Я направился к неприглядным домам столетней давности — очень жалким перед явленным новоделом.
«А ведь когда-то, — думалось мне, — в первую либерально-демократическую эпоху они, красно-кирпичные, в деревянно-соломенной России воспринимались чуть ли не барскими, и проживали там избранные — грамотеи-конторщики, агрономы, учителя, доктора, инженеры… Но уходят поколения, умирают с ними эпохи…»
На калитке палисадника у дома Надежды Дмитриевны Ловчевой крепилась, обмотанная проволокой, фанерка со словами, написанными чернильным карандашом: «Дом не продаётся». Отрицание «не» вывели жирно и заглавными буквами, и в этом чувствовались решимость и вызов.
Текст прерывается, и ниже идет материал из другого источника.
-- ==== Sys2Proof/Laws/State.lean ====
section
/-! SUPPORT. One lemma per field per update: what every named update of the state leaves in every field, and every
accessor of a register the update does not write. -/

namespace Sys2Proof.Machine

/-! ### `U_STATUS.RXC <- b` -/

@[simp] theorem Uart.setRxc_baud (u : Uart) (b : Bool) : (u.setRxc b).baud = u.baud := rfl
@[simp] theorem Uart.setRxc_ctrl (u : Uart) (b : Bool) : (u.setRxc b).ctrl = u.ctrl := rfl
@[simp] theorem Uart.setRxc_frame (u : Uart) (b : Bool) : (u.setRxc b).frame = u.frame := rfl
@[simp] theorem Uart.setRxc_status (u : Uart) (b : Bool) : (u.setRxc b).status = putBit u.status 0 b := rfl
@[simp] theorem Uart.setRxc_txdata (u : Uart) (b : Bool) : (u.setRxc b).txdata = u.txdata := rfl
@[simp] theorem Uart.setRxc_rxdata (u : Uart) (b : Bool) : (u.setRxc b).rxdata = u.rxdata := rfl
@[simp] theorem Uart.setRxc_rxBusy (u : Uart) (b : Bool) : (u.setRxc b).rxBusy = u.rxBusy := rfl
@[simp] theorem Uart.setRxc_uInit (u : Uart) (b : Bool) : (u.setRxc b).uInit = u.uInit := rfl

/-! ### `U_STATUS.TXE <- b` -/

@[simp] theorem Uart.setTxe_baud (u : Uart) (b : Bool) : (u.setTxe b).baud = u.baud := rfl
@[simp] theorem Uart.setTxe_ctrl (u : Uart) (b : Bool) : (u.setTxe b).ctrl = u.ctrl := rfl
@[simp] theorem Uart.setTxe_frame (u : Uart) (b : Bool) : (u.setTxe b).frame = u.frame := rfl
@[simp] theorem Uart.setTxe_status (u : Uart) (b : Bool) : (u.setTxe b).status = putBit u.status 1 b := rfl
@[simp] theorem Uart.setTxe_txdata (u : Uart) (b : Bool) : (u.setTxe b).txdata = u.txdata := rfl
@[simp] theorem Uart.setTxe_rxdata (u : Uart) (b : Bool) : (u.setTxe b).rxdata = u.rxdata := rfl
@[simp] theorem Uart.setTxe_rxBusy (u : Uart) (b : Bool) : (u.setTxe b).rxBusy = u.rxBusy := rfl
@[simp] theorem Uart.setTxe_uInit (u : Uart) (b : Bool) : (u.setTxe b).uInit = u.uInit := rfl

/-! ### `U_FRAME.CHSIZE <- b` -/

@[simp] theorem Uart.setChsize_baud (u : Uart) (b : Bool) : (u.setChsize b).baud = u.baud := rfl
@[simp] theorem Uart.setChsize_ctrl (u : Uart) (b : Bool) : (u.setChsize b).ctrl = u.ctrl := rfl
@[simp] theorem Uart.setChsize_frame (u : Uart) (b : Bool) : (u.setChsize b).frame = putBit u.frame 2 b := rfl
@[simp] theorem Uart.setChsize_status (u : Uart) (b : Bool) : (u.setChsize b).status = u.status := rfl
@[simp] theorem Uart.setChsize_txdata (u : Uart) (b : Bool) : (u.setChsize b).txdata = u.txdata := rfl
@[simp] theorem Uart.setChsize_rxdata (u : Uart) (b : Bool) : (u.setChsize b).rxdata = u.rxdata := rfl
@[simp] theorem Uart.setChsize_rxBusy (u : Uart) (b : Bool) : (u.setChsize b).rxBusy = u.rxBusy := rfl
@[simp] theorem Uart.setChsize_uInit (u : Uart) (b : Bool) : (u.setChsize b).uInit = u.uInit := rfl

/-! ### `U_FRAME.PMODE <- m` -/

@[simp] theorem Uart.setPmode_baud (u : Uart) (m : BitVec 2) : (u.setPmode m).baud = u.baud := rfl
@[simp] theorem Uart.setPmode_ctrl (u : Uart) (m : BitVec 2) : (u.setPmode m).ctrl = u.ctrl := rfl
@[simp] theorem Uart.setPmode_frame (u : Uart) (m : BitVec 2) : (u.setPmode m).frame = putField u.frame 0 m := rfl
@[simp] theorem Uart.setPmode_status (u : Uart) (m : BitVec 2) : (u.setPmode m).status = u.status := rfl
@[simp] theorem Uart.setPmode_txdata (u : Uart) (m : BitVec 2) : (u.setPmode m).txdata = u.txdata := rfl
@[simp] theorem Uart.setPmode_rxdata (u : Uart) (m : BitVec 2) : (u.setPmode m).rxdata = u.rxdata := rfl
@[simp] theorem Uart.setPmode_rxBusy (u : Uart) (m : BitVec 2) : (u.setPmode m).rxBusy = u.rxBusy := rfl
@[simp] theorem Uart.setPmode_uInit (u : Uart) (m : BitVec 2) : (u.setPmode m).uInit = u.uInit := rfl

/-! ### `T_CTRL.RUN <- b` -/

@[simp] theorem Timer.setRun_cfg (t : Timer) (b : Bool) : (t.setRun b).cfg = t.cfg := rfl
@[simp] theorem Timer.setRun_ctrl (t : Timer) (b : Bool) : (t.setRun b).ctrl = putBit t.ctrl 0 b := rfl
@[simp] theorem Timer.setRun_intctrl (t : Timer) (b : Bool) : (t.setRun b).intctrl = t.intctrl := rfl
@[simp] theorem Timer.setRun_intflags (t : Timer) (b : Bool) : (t.setRun b).intflags = t.intflags := rfl
@[simp] theorem Timer.setRun_per (t : Timer) (b : Bool) : (t.setRun b).per = t.per := rfl
@[simp] theorem Timer.setRun_cnt (t : Timer) (b : Bool) : (t.setRun b).cnt = t.cnt := rfl
@[simp] theorem Timer.setRun_tInit (t : Timer) (b : Bool) : (t.setRun b).tInit = t.tInit := rfl

/-! ### `T_INTCTRL.OVIE <- b` -/

@[simp] theorem Timer.setOvie_cfg (t : Timer) (b : Bool) : (t.setOvie b).cfg = t.cfg := rfl
@[simp] theorem Timer.setOvie_ctrl (t : Timer) (b : Bool) : (t.setOvie b).ctrl = t.ctrl := rfl
@[simp] theorem Timer.setOvie_intctrl (t : Timer) (b : Bool) : (t.setOvie b).intctrl = putBit t.intctrl 0 b := rfl
@[simp] theorem Timer.setOvie_intflags (t : Timer) (b : Bool) : (t.setOvie b).intflags = t.intflags := rfl
@[simp] theorem Timer.setOvie_per (t : Timer) (b : Bool) : (t.setOvie b).per = t.per := rfl
@[simp] theorem Timer.setOvie_cnt (t : Timer) (b : Bool) : (t.setOvie b).cnt = t.cnt := rfl
@[simp] theorem Timer.setOvie_tInit (t : Timer) (b : Bool) : (t.setOvie b).tInit = t.tInit := rfl

/-! ### `T_INTFLAGS.OVF <- b` -/

@[simp] theorem Timer.setOvf_cfg (t : Timer) (b : Bool) : (t.setOvf b).cfg = t.cfg := rfl
@[simp] theorem Timer.setOvf_ctrl (t : Timer) (b : Bool) : (t.setOvf b).ctrl = t.ctrl := rfl
@[simp] theorem Timer.setOvf_intctrl (t : Timer) (b : Bool) : (t.setOvf b).intctrl = t.intctrl := rfl
@[simp] theorem Timer.setOvf_intflags (t : Timer) (b : Bool) : (t.setOvf b).intflags = putBit t.intflags 0 b := rfl
@[simp] theorem Timer.setOvf_per (t : Timer) (b : Bool) : (t.setOvf b).per = t.per := rfl
@[simp] theorem Timer.setOvf_cnt (t : Timer) (b : Bool) : (t.setOvf b).cnt = t.cnt := rfl
@[simp] theorem Timer.setOvf_tInit (t : Timer) (b : Bool) : (t.setOvf b).tInit = t.tInit := rfl

/-! ### `I_CTRL.GIE <- b` -/

@[simp] theorem Irq.setGie_ctrl (q : Irq) (b : Bool) : (q.setGie b).ctrl = putBit q.ctrl 0 b := rfl
@[simp] theorem Irq.setGie_svc (q : Irq) (b : Bool) : (q.setGie b).svc = q.svc := rfl

/-! ### `I_SVC.SRC <- n` -/

@[simp] theorem Irq.setSrc_ctrl (q : Irq) (n : BitVec 2) : (q.setSrc n).ctrl = q.ctrl := rfl
@[simp] theorem Irq.setSrc_svc (q : Irq) (n : BitVec 2) : (q.setSrc n).svc = putField q.svc 0 n := rfl

/-! ### `emit o` -/

@[simp] theorem State.emit_uart (s : State) (o : Output) : (s.emit o).uart = s.uart := rfl
@[simp] theorem State.emit_timer (s : State) (o : Output) : (s.emit o).timer = s.timer := rfl
@[simp] theorem State.emit_irq (s : State) (o : Output) : (s.emit o).irq = s.irq := rfl
@[simp] theorem State.emit_cvLog (s : State) (o : Output) : (s.emit o).cvLog = s.cvLog := rfl
@[simp] theorem State.emit_freeCount (s : State) (o : Output) : (s.emit o).freeCount = s.freeCount := rfl
@[simp] theorem State.emit_trace (s : State) (o : Output) : (s.emit o).trace = s.trace ++ [o] := rfl
@[simp] theorem State.emit_turns (s : State) (o : Output) : (s.emit o).turns = s.turns := rfl

/-! ### `one more free value` -/

@[simp] theorem State.drawn_uart (s : State) : s.drawn.uart = s.uart := rfl
@[simp] theorem State.drawn_timer (s : State) : s.drawn.timer = s.timer := rfl
@[simp] theorem State.drawn_irq (s : State) : s.drawn.irq = s.irq := rfl
@[simp] theorem State.drawn_cvLog (s : State) : s.drawn.cvLog = s.cvLog := rfl
@[simp] theorem State.drawn_freeCount (s : State) : s.drawn.freeCount = s.freeCount + 1 := rfl
@[simp] theorem State.drawn_trace (s : State) : s.drawn.trace = s.trace := rfl
@[simp] theorem State.drawn_turns (s : State) : s.drawn.turns = s.turns := rfl

/-! ### `CV_LOG <- CV_LOG + c` -/

@[simp] theorem State.logViolation_uart (s : State) (c : CvCode) : (s.logViolation c).uart = s.uart := rfl
@[simp] theorem State.logViolation_timer (s : State) (c : CvCode) : (s.logViolation c).timer = s.timer := rfl
@[simp] theorem State.logViolation_irq (s : State) (c : CvCode) : (s.logViolation c).irq = s.irq := rfl
@[simp] theorem State.logViolation_cvLog (s : State) (c : CvCode) : (s.logViolation c).cvLog = insertCode c s.cvLog := rfl
@[simp] theorem State.logViolation_freeCount (s : State) (c : CvCode) : (s.logViolation c).freeCount = s.freeCount := rfl
@[simp] theorem State.logViolation_trace (s : State) (c : CvCode) : (s.logViolation c).trace = s.trace := rfl
@[simp] theorem State.logViolation_turns (s : State) (c : CvCode) : (s.logViolation c).turns = s.turns := rfl

/-! ### `enterCallback`, `leaveCallback` -/

@[simp] theorem enterCallback_uart (src : Source) (s : State) : (enterCallback src s).uart = s.uart := rfl
@[simp] theorem enterCallback_timer (src : Source) (s : State) : (enterCallback src s).timer = acknowledge src s.timer := rfl
@[simp] theorem enterCallback_irq (src : Source) (s : State) : (enterCallback src s).irq = s.irq.setSrc src.number := rfl
@[simp] theorem enterCallback_cvLog (src : Source) (s : State) : (enterCallback src s).cvLog = s.cvLog := rfl
@[simp] theorem enterCallback_freeCount (src : Source) (s : State) : (enterCallback src s).freeCount = s.freeCount := rfl
@[simp] theorem enterCallback_trace (src : Source) (s : State) : (enterCallback src s).trace = s.trace ++ [.callback src] := rfl
@[simp] theorem enterCallback_turns (src : Source) (s : State) : (enterCallback src s).turns = s.turns := rfl
@[simp] theorem leaveCallback_uart (s : State) : (leaveCallback s).uart = s.uart := rfl
@[simp] theorem leaveCallback_timer (s : State) : (leaveCallback s).timer = s.timer := rfl
@[simp] theorem leaveCallback_irq (s : State) : (leaveCallback s).irq = s.irq.setSrc 0 := rfl
@[simp] theorem leaveCallback_cvLog (s : State) : (leaveCallback s).cvLog = s.cvLog := rfl
@[simp] theorem leaveCallback_freeCount (s : State) : (leaveCallback s).freeCount = s.freeCount := rfl
@[simp] theorem leaveCallback_trace (s : State) : (leaveCallback s).trace = s.trace := rfl
@[simp] theorem leaveCallback_turns (s : State) : (leaveCallback s).turns = s.turns := rfl

/-! ### Accessors of the registers a setter does not write -/

@[simp] theorem Uart.rxen_setRxc (u : Uart) (b : Bool) : (u.setRxc b).rxen = u.rxen := rfl
@[simp] theorem Uart.txen_setRxc (u : Uart) (b : Bool) : (u.setRxc b).txen = u.txen := rfl
@[simp] theorem Uart.rxie_setRxc (u : Uart) (b : Bool) : (u.setRxc b).rxie = u.rxie := rfl
@[simp] theorem Uart.txeie_setRxc (u : Uart) (b : Bool) : (u.setRxc b).txeie = u.txeie := rfl
@[simp] theorem Uart.pmode_setRxc (u : Uart) (b : Bool) : (u.setRxc b).pmode = u.pmode := rfl
@[simp] theorem Uart.chsize_setRxc (u : Uart) (b : Bool) : (u.setRxc b).chsize = u.chsize := rfl
@[simp] theorem Uart.rxen_setTxe (u : Uart) (b : Bool) : (u.setTxe b).rxen = u.rxen := rfl
@[simp] theorem Uart.txen_setTxe (u : Uart) (b : Bool) : (u.setTxe b).txen = u.txen := rfl
@[simp] theorem Uart.rxie_setTxe (u : Uart) (b : Bool) : (u.setTxe b).rxie = u.rxie := rfl
@[simp] theorem Uart.txeie_setTxe (u : Uart) (b : Bool) : (u.setTxe b).txeie = u.txeie := rfl
@[simp] theorem Uart.pmode_setTxe (u : Uart) (b : Bool) : (u.setTxe b).pmode = u.pmode := rfl
@[simp] theorem Uart.chsize_setTxe (u : Uart) (b : Bool) : (u.setTxe b).chsize = u.chsize := rfl
@[simp] theorem Uart.rxen_setChsize (u : Uart) (b : Bool) : (u.setChsize b).rxen = u.rxen := rfl
@[simp] theorem Uart.txen_setChsize (u : Uart) (b : Bool) : (u.setChsize b).txen = u.txen := rfl
@[simp] theorem Uart.rxie_setChsize (u : Uart) (b : Bool) : (u.setChsize b).rxie = u.rxie := rfl
@[simp] theorem Uart.txeie_setChsize (u : Uart) (b : Bool) : (u.setChsize b).txeie = u.txeie := rfl
@[simp] theorem Uart.rxc_setChsize (u : Uart) (b : Bool) : (u.setChsize b).rxc = u.rxc := rfl
@[simp] theorem Uart.txe_setChsize (u : Uart) (b : Bool) : (u.setChsize b).txe = u.txe := rfl
@[simp] theorem Uart.rxen_setPmode (u : Uart) (m : BitVec 2) : (u.setPmode m).rxen = u.rxen := rfl
@[simp] theorem Uart.txen_setPmode (u : Uart) (m : BitVec 2) : (u.setPmode m).txen = u.txen := rfl
@[simp] theorem Uart.rxie_setPmode (u : Uart) (m : BitVec 2) : (u.setPmode m).rxie = u.rxie := rfl
@[simp] theorem Uart.txeie_setPmode (u : Uart) (m : BitVec 2) : (u.setPmode m).txeie = u.txeie := rfl
@[simp] theorem Uart.rxc_setPmode (u : Uart) (m : BitVec 2) : (u.setPmode m).rxc = u.rxc := rfl
@[simp] theorem Uart.txe_setPmode (u : Uart) (m : BitVec 2) : (u.setPmode m).txe = u.txe := rfl

end Sys2Proof.Machine
end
«Что ж, — думалось грустно, — выходит, Надежда Дмитриевна больше здесь не живёт. И жива ли вообще? Может, подалась в Рязань к дочери? — мелькнула догадка. — Куда же ей теперь?.. Ну, а мне самому? Не напрашиваться же в гости к графу Чесенкову-Силкину? Или к тому же Ордыбьеву?..»
Однако уезжать из Гольцов мне не хотелось. Я всё же должен был разобраться в том, что здесь произошло. Ведь налицо необратимые перемены: жизнь потекла новым руслом, как река, как та же своенравная Ока, — «… и вернуть её к прежнему уже никак невозможно! Если даже кто-то преуспеет в гордыне и упорстве, всё равно живую стихию не переупрямишь… Значит, сроки настали?!»
И думалось дальше:
«…а раз так, то отчего мне бояться Силкина? Отчего?! Что, собственно, мы не поделили? Семейную икону? Но и это уже решено, и не нами, а высшим судией…»
Перед моим внутренним взором возник иконописный лик Христа в тёмном окладе, и вдруг Он по-живому глянул на меня с тихой улыбкой, и я на левом плече горячо ощутил благословляющее прикосновение. Я воспрял; исчезла осторожность, не то что страх. Я готов был на отчаянные поступки.
«…Ну и пусть, что когда-то оказался нежелательным свидетелем! На данный момент забудем, — возбуждённо решал я. — Вот ведь что имеем: пройдошистый Силкин всего добился — и в графы пролез, и ненавистного майора Базлыкова определил в свои крепостные… В наше-то время люди попадают в рабство! Но чему удивляться? Теперь повсюду открыто — на трибунах, по телевидению — провозглашают: эта страна прежде всего развалилась на элиту и пипл, который всё схавает! А презренный пипл, в переводе с английского, — народ, — навоз истории, как часто повторял один из пламенных революционеров товарищ Троцкий…»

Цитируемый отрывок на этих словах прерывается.